-- ==== Sys2Proof/Certificates/Slice0/Obligations.lean ====
section
/-! DEFINITION. The statements for the provers: what the numbered rules of the spec say the commands do, and the laws that
every step keeps. -/

open Sys2Proof Sys2Proof.Machine Sys2Proof.Safety

/-! ### The machine -/

/-- One step runs the command at the front of the queue on the state with the queue's rest; on an empty queue nothing
comes about, which is the model's choice (notes/assumptions/16.md). -/
def Obligations.StepTakesFront : Prop :=
  (∀ (c : Instr) (rest : List Instr) (s : State),
    step { s with pending := c :: rest } = exec c { s with pending := rest }) ∧
  ∀ s : State, s.pending = [] → step s = .next s

/-- The two commands of the power-on reset line (R1), and the model's choice that between them no other command has an effect
(notes/assumptions/14.md). The queue of commands and the counter of free values are the model's own and stand through a
reset (notes/assumptions/26.md). That an access in progress at the memory port is dropped is the model's choice
(notes/assumptions/41.md). -/
def Obligations.ResetLine : Prop :=
  (∀ s, exec .powerOnReset s = .next { State.reset with pending := s.pending, free := s.free }) ∧
  (∀ s, exec .powerOnResetLineLow s = .next { s with inReset := true }) ∧
  ∀ c s, s.inReset = true → c ≠ .powerOnReset → c ≠ .powerOnResetLineLow → exec c s = .next s

/-- The power-on values of Tables 1-1, 1-6, 2-1, 2-3, 3-1, 4-1, 5-1, 6-1, 7-1, 8-1 and of R168, field by field, with the
refresh timer at its power-on interval of 7. -/
def Obligations.ResetValues : Prop :=
  let s := State.reset
  (∀ t, (portOf s t).align = .hunt ∧ (portOf s t).reference = none ∧ (portOf s t).confirm = 0 ∧
    (portOf s t).failures = 0 ∧ (portOf s t).damage = 0 ∧ (portOf s t).slips = 0 ∧ (portOf s t).overload = false ∧
    (portOf s t).alarm = false ∧ (portOf s t).revNumber = 0 ∧ (portOf s t).asm = ⟨.search, [], none⟩ ∧
    (portOf s t).outbox = none ∧ (portOf s t).course = none) ∧
  (∀ i : Fin 24, s.ext.rows[i] = none) ∧
  (∀ e, vget s.pln.staged e = none ∧ vget s.pln.active e = none) ∧ s.pln.armed = false ∧
  s.pln.stagedSettings = s.pln.activeSettings ∧
  s.pln.activeSettings = ⟨-60, 30, 10, 50, 10, 2000, 500, 2000, 140, 60, 80, 5, 7, .ret, false, 20, 8, .a⟩ ∧
  (∀ e, ctxAt s e = ⟨.off, .primary, 0, 0, 0, false, 0, none, none, none, 0, 0, 0, false, 0, false, false⟩) ∧
  (∀ e, lineAt s e = none ∧ vget s.dst.gapCounts e = 0) ∧ (∀ i : Fin 256, s.dst.pageMap[i] = none) ∧
  s.dst.gapMarks = [] ∧ s.dst.writes = [] ∧ s.dst.reads = [] ∧ s.dst.refreshPending = false ∧ s.dst.refreshPeriod = 7 ∧
  s.dst.overruns = 0 ∧ s.cmb.counter = 0 ∧ s.cmb.epochs = 0 ∧ (∀ e, vget s.cmb.held e = none ∧ vget s.cmb.late e = 0) ∧
  s.cmb.figures = ⟨none, -60, 0, 0, false, 0, 0⟩ ∧ s.cmb.excess = 0 ∧ s.cmb.clips = 0 ∧
  s.txs.state = .offAir ∧ s.txs.keyed = false ∧ s.txs.cause = .none ∧ s.txs.further = false ∧ s.txs.atten = 300 ∧
  s.txs.bias = none ∧ s.txs.cool = none ∧ s.txs.qual = 0 ∧ s.txs.refOk = false ∧ s.txs.foldback = 0 ∧
  s.txs.tripCount = 0 ∧ s.txs.lastRL = none ∧ s.txs.linkUp = false ∧ s.txs.invalid = 0 ∧ s.txs.fwd = -600 ∧
  s.txs.refl = -600 ∧ s.txs.paReady = false ∧ s.txs.paAlarm = false ∧ s.txs.fwdNumber = 0 ∧
  s.mon = ⟨.off, none, 15, none, .none⟩ ∧
  s.svc = ⟨[], 0, [⟨.reset false, false, false⟩]⟩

————

Each record should be returned precisely as written.

-- ==== Sys2Proof/Certificates/Slice0/Obligations.lean ====
section
/-! DEFINITION. The statements for the provers: what the numbered rules of the spec say the commands do, and the laws that
every step keeps. -/

open Sys2Proof Sys2Proof.Machine Sys2Proof.Safety

/-! ### The machine -/

/-- One step runs the command at the front of the queue on the state with the queue's rest; on an empty queue nothing
comes about, which is the model's choice (notes/assumptions/16.md). -/
def Obligations.StepTakesFront : Prop :=
  (∀ (c : Instr) (rest : List Instr) (s : State),
    step { s with pending := c :: rest } = exec c { s with pending := rest }) ∧
  ∀ s : State, s.pending = [] → step s = .next s

/-- The two commands of the power-on reset line (R1), and the model's choice that between them no other command has an effect
(notes/assumptions/14.md). The queue of commands and the counter of free values are the model's own and stand through a
reset (notes/assumptions/26.md). That an access in progress at the memory port is dropped is the model's choice
(notes/assumptions/41.md). -/
def Obligations.ResetLine : Prop :=
  (∀ s, exec .powerOnReset s = .next { State.reset with pending := s.pending, free := s.free }) ∧
  (∀ s, exec .powerOnResetLineLow s = .next { s with inReset := true }) ∧
  ∀ c s, s.inReset = true → c ≠ .powerOnReset → c ≠ .powerOnResetLineLow → exec c s = .next s

/-- The power-on values of Tables 1-1, 1-6, 2-1, 2-3, 3-1, 4-1, 5-1, 6-1, 7-1, 8-1 and of R168, field by field, with the
refresh timer at its power-on interval of 7. -/
def Obligations.ResetValues : Prop :=
  let s := State.reset
  (∀ t, (portOf s t).align = .hunt ∧ (portOf s t).reference = none ∧ (portOf s t).confirm = 0 ∧
    (portOf s t).failures = 0 ∧ (portOf s t).damage = 0 ∧ (portOf s t).slips = 0 ∧ (portOf s t).overload = false ∧
    (portOf s t).alarm = false ∧ (portOf s t).revNumber = 0 ∧ (portOf s t).asm = ⟨.search, [], none⟩ ∧
    (portOf s t).outbox = none ∧ (portOf s t).course = none) ∧
  (∀ i : Fin 24, s.ext.rows[i] = none) ∧
  (∀ e, vget s.pln.staged e = none ∧ vget s.pln.active e = none) ∧ s.pln.armed = false ∧
  s.pln.stagedSettings = s.pln.activeSettings ∧
  s.pln.activeSettings = ⟨-60, 30, 10, 50, 10, 2000, 500, 2000, 140, 60, 80, 5, 7, .ret, false, 20, 8, .a⟩ ∧
  (∀ e, ctxAt s e = ⟨.off, .primary, 0, 0, 0, false, 0, none, none, none, 0, 0, 0, false, 0, false, false⟩) ∧
  (∀ e, lineAt s e = none ∧ vget s.dst.gapCounts e = 0) ∧ (∀ i : Fin 256, s.dst.pageMap[i] = none) ∧
  s.dst.gapMarks = [] ∧ s.dst.writes = [] ∧ s.dst.reads = [] ∧ s.dst.refreshPending = false ∧ s.dst.refreshPeriod = 7 ∧
  s.dst.overruns = 0 ∧ s.cmb.counter = 0 ∧ s.cmb.epochs = 0 ∧ (∀ e, vget s.cmb.held e = none ∧ vget s.cmb.late e = 0) ∧
  s.cmb.figures = ⟨none, -60, 0, 0, false, 0, 0⟩ ∧ s.cmb.excess = 0 ∧ s.cmb.clips = 0 ∧
  s.txs.state = .offAir ∧ s.txs.keyed = false ∧ s.txs.cause = .none ∧ s.txs.further = false ∧ s.txs.atten = 300 ∧
  s.txs.bias = none ∧ s.txs.cool = none ∧ s.txs.qual = 0 ∧ s.txs.refOk = false ∧ s.txs.foldback = 0 ∧
  s.txs.tripCount = 0 ∧ s.txs.lastRL = none ∧ s.txs.linkUp = false ∧ s.txs.invalid = 0 ∧ s.txs.fwd = -600 ∧
  s.txs.refl = -600 ∧ s.txs.paReady = false ∧ s.txs.paAlarm = false ∧ s.txs.fwdNumber = 0 ∧
  s.mon = ⟨.off, none, 15, none, .none⟩ ∧
  s.svc = ⟨[], 0, [⟨.reset false, false, false⟩]⟩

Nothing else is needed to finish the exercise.